▶ [Task details] Please keep to the lines below from the one with "generalize s.beatHeard j" through the one with "heard := (congrArg", and restate them word for word, ends included.

Source records:
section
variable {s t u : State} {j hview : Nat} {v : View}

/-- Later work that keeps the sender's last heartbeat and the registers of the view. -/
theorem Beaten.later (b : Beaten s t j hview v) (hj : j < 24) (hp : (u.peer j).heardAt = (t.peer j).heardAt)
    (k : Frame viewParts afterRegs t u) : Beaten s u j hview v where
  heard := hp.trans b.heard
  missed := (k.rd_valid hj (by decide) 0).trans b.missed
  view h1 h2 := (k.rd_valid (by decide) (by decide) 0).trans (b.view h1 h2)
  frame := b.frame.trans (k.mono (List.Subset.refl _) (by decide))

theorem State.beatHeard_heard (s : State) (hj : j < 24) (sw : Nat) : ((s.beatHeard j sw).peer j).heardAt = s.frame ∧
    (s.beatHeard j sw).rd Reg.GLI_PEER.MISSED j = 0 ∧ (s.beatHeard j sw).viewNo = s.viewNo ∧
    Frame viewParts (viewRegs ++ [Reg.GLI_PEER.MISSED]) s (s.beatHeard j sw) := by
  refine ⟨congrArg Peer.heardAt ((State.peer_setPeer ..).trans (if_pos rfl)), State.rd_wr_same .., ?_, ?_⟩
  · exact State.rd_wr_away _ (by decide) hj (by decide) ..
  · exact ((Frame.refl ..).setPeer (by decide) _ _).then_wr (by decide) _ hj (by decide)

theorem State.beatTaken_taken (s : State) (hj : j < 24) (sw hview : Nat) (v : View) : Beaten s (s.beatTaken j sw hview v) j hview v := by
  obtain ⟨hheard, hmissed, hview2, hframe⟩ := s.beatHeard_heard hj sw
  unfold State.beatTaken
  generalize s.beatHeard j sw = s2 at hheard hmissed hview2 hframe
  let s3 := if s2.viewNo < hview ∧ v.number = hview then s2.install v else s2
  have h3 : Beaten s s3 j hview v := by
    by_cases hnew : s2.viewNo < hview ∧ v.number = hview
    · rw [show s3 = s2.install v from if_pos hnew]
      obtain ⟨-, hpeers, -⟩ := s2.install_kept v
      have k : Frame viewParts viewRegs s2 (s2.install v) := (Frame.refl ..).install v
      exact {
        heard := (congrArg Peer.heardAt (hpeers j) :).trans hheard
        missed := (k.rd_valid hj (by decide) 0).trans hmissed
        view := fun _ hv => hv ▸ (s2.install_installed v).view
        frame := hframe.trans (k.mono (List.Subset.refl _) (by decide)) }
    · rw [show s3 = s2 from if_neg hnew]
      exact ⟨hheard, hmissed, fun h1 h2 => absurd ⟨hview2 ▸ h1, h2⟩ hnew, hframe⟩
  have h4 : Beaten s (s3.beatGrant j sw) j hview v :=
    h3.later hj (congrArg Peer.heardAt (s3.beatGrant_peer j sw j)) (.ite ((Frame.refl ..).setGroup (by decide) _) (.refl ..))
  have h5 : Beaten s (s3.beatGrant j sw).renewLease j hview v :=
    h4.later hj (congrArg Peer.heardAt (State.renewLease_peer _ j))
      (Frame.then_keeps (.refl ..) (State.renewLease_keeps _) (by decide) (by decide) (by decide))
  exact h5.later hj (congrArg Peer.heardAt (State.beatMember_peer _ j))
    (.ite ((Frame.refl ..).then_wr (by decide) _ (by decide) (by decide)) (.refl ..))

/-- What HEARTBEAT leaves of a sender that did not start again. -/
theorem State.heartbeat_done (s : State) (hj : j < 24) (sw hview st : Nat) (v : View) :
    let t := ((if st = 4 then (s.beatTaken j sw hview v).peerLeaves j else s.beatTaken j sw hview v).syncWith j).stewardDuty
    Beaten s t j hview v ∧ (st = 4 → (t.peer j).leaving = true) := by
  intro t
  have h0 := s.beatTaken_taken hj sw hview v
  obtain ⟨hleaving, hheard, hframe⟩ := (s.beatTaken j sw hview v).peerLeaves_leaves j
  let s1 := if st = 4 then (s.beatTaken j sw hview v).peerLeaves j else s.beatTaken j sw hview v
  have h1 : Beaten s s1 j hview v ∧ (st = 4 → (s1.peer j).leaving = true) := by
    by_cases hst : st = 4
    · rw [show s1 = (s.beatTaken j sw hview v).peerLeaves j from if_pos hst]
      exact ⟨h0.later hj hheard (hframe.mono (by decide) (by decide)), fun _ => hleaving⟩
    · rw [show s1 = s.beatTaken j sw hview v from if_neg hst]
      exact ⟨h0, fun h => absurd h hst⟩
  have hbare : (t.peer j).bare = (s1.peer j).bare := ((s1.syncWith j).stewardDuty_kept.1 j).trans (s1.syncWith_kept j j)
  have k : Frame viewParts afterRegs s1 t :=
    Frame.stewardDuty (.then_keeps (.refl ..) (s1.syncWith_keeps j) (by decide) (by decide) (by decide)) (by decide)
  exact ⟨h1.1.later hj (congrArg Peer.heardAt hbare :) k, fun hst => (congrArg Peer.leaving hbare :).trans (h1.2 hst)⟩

▶ [Solved problem]
  generalize s.beatHeard j sw = s2 at hheard hmissed hview2 hframe
  let s3 := if s2.viewNo < hview ∧ v.number = hview then s2.install v else s2
  have h3 : Beaten s s3 j hview v := by
    by_cases hnew : s2.viewNo < hview ∧ v.number = hview
    · rw [show s3 = s2.install v from if_pos hnew]
      obtain ⟨-, hpeers, -⟩ := s2.install_kept v
      have k : Frame viewParts viewRegs s2 (s2.install v) := (Frame.refl ..).install v
      exact {
        heard := (congrArg Peer.heardAt (hpeers j) :).trans hheard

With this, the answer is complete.